[RECORD SET — start]

-- ==== Sys2Proof/Certificates/Slice0/Obligations.lean ====
section
/-! DEFINITION. The statements for the provers: what the rules of the spec say that the machine does. -/
namespace Sys2Proof.Machine

/-! ## Tables of instructions of one shape -/

/-- A two-source instruction: its constructor, whether it reads D, its class check and its result from X, Y and D. -/
structure TwoSource where
  make : Bool → Opnd → Opnd → Opnd → Instr
  reads : Bool
  clsBad : Opnd → Opnd → Opnd → View → Bool
  f : Word → Word → Word → Word

/-- A one-source instruction of the V and S datapaths: its constructor and its result. -/
structure OneSource where
  make : Bool → Opnd → Opnd → Instr
  f : Word → Word

/-- A 16-bit instruction: its constructor and its result from D and Y. -/
structure ShortForm where
  make : Bool → Fin 32 → Fin 32 → Instr
  f : Word → Word → Word

/-- The class check of a two-source instruction without an A destination (R188). -/
def plainClasses (d x y : Opnd) (w : View) : Bool := !w.clsRule d [x, y] false
/-- The class check where an A destination is legal (R188, R315). -/
def affineClasses (d x y : Opnd) (w : View) : Bool := !w.clsRule d [x, y] true

/-- The bits of a field at position p of length len that lie inside the word (R312). -/
def fieldBits (y : Word) : Nat := min (y.toNat / 256 % 32) (32 - y.toNat % 32)

/-- The integer two-source instructions with their results as R309 and R311 to R314 give them. -/
def integerTwo : List TwoSource :=
  [⟨.add, false, affineClasses, fun x y _ => x + y⟩,
   ⟨.sub, false, affineClasses, fun x y _ => x - y⟩,
   ⟨.mul, false, fun d x y w => !(w.clsRule d [x, y] true && mulCls d x y w), fun x y _ => x * y⟩,
   ⟨.mulhs, false, plainClasses, fun x y _ => (x.signExtend 64 * y.signExtend 64).extractLsb' 32 32⟩,
   ⟨.mulhu, false, plainClasses, fun x y _ => (x.setWidth 64 * y.setWidth 64).extractLsb' 32 32⟩,
   ⟨.mad, true, plainClasses, fun x y d => d + x * y⟩,
   ⟨.mins, false, plainClasses, fun x y _ => if x.toInt ≤ y.toInt then x else y⟩,
   ⟨.maxs, false, plainClasses, fun x y _ => if x.toInt ≤ y.toInt then y else x⟩,
   ⟨.minu, false, plainClasses, fun x y _ => if x.toNat ≤ y.toNat then x else y⟩,
   ⟨.maxu, false, plainClasses, fun x y _ => if x.toNat ≤ y.toNat then y else x⟩,
   ⟨.and, false, plainClasses, fun x y _ => x &&& y⟩,
   ⟨.or, false, plainClasses, fun x y _ => x ||| y⟩,
   ⟨.xor, false, plainClasses, fun x y _ => x ^^^ y⟩,
   ⟨.andn, false, plainClasses, fun x y _ => x &&& ~~~y⟩,
   ⟨.shl, false, fun d x y w => !(w.clsRule d [x, y] true && shlCls d y w),
     fun x y _ => if 32 ≤ y.toNat % 64 then 0 else BitVec.ofNat 32 (x.toNat * 2 ^ (y.toNat % 64))⟩,
   ⟨.shru, false, plainClasses, fun x y _ => if 32 ≤ y.toNat % 64 then 0 else BitVec.ofNat 32 (x.toNat / 2 ^ (y.toNat % 64))⟩,
   ⟨.shrs, false, plainClasses, fun x y _ =>
     if 32 ≤ y.toNat % 64 then (if x.msb then 0xFFFFFFFF else 0) else BitVec.ofInt 32 (x.toInt / 2 ^ (y.toNat % 64))⟩,
   ⟨.rotl, false, plainClasses, fun x y _ =>
     BitVec.ofNat 32 (x.toNat * 2 ^ (y.toNat % 32) + x.toNat / 2 ^ (32 - y.toNat % 32))⟩,
   ⟨.bfeu, false, plainClasses, fun x y _ =>
     if fieldBits y = 0 then 0 else ((x >>> (y.toNat % 32)).setWidth (fieldBits y)).setWidth 32⟩,
   ⟨.bfes, false, plainClasses, fun x y _ =>
     if fieldBits y = 0 then 0 else ((x >>> (y.toNat % 32)).setWidth (fieldBits y)).signExtend 32⟩,
   ⟨.bfi, true, plainClasses, fun x y d => maskOf (fun j =>
     if y.toNat % 32 ≤ j.val ∧ j.val < y.toNat % 32 + fieldBits y then x.getLsbD (j.val - y.toNat % 32) else d.getLsbD j.val)⟩,
   ⟨.dp4aS, true, plainClasses, fun x y d => BitVec.ofInt 32 (d.toInt + (x.extractLsb' 0 8).toInt * (y.extractLsb' 0 8).toInt +
     (x.extractLsb' 8 8).toInt * (y.extractLsb' 8 8).toInt + (x.extractLsb' 16 8).toInt * (y.extractLsb' 16 8).toInt +
     (x.extractLsb' 24 8).toInt * (y.extractLsb' 24 8).toInt)⟩,
   ⟨.dp4aU, true, plainClasses, fun x y d => BitVec.ofNat 32 (d.toNat + (x.extractLsb' 0 8).toNat * (y.extractLsb' 0 8).toNat +
     (x.extractLsb' 8 8).toNat * (y.extractLsb' 8 8).toNat + (x.extractLsb' 16 8).toNat * (y.extractLsb' 16 8).toNat +
     (x.extractLsb' 24 8).toNat * (y.extractLsb' 24 8).toNat)⟩,
   ⟨.dp8aS, true, plainClasses, fun x y d => BitVec.ofInt 32 (d.toInt +
     ((List.range 8).map (fun k => (x.extractLsb' (4 * k) 4).toInt * (y.extractLsb' (4 * k) 4).toInt)).sum)⟩]

/-- R310, with the results of R309 and R311 to R314: an integer two-source instruction with a V, S or absent destination. -/
def Part.IntegerTwoSource : Prop :=
  ∀ (s : State) (w : View) (e : Bool) (d x y : Opnd), ∀ c ∈ integerTwo, (∀ n, d ≠ .a n) →
    s.Issues (formTwo (opLen [x, y]) e d x y c.reads) noCheck (c.clsBad d x y) w → w.Calm →
    Computes (c.make e d x y) s w (opLen [x, y]) d (fun i => c.f (w.lane x i) (w.lane y i) (w.lane d i))
      (c.f (w.sval x) (w.sval y) (w.sval d))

[RECORD SET — finish]

Each line from the one containing "Computes (c.make e" through the end of the listing above should be copied exactly, with no other line included.

■ WRITTEN RESPONSE ■
    Computes (c.make e d x y) s w (opLen [x, y]) d (fun i => c.f (w.lane x i) (w.lane y i) (w.lane d i))
      (c.f (w.sval x) (w.sval y) (w.sval d))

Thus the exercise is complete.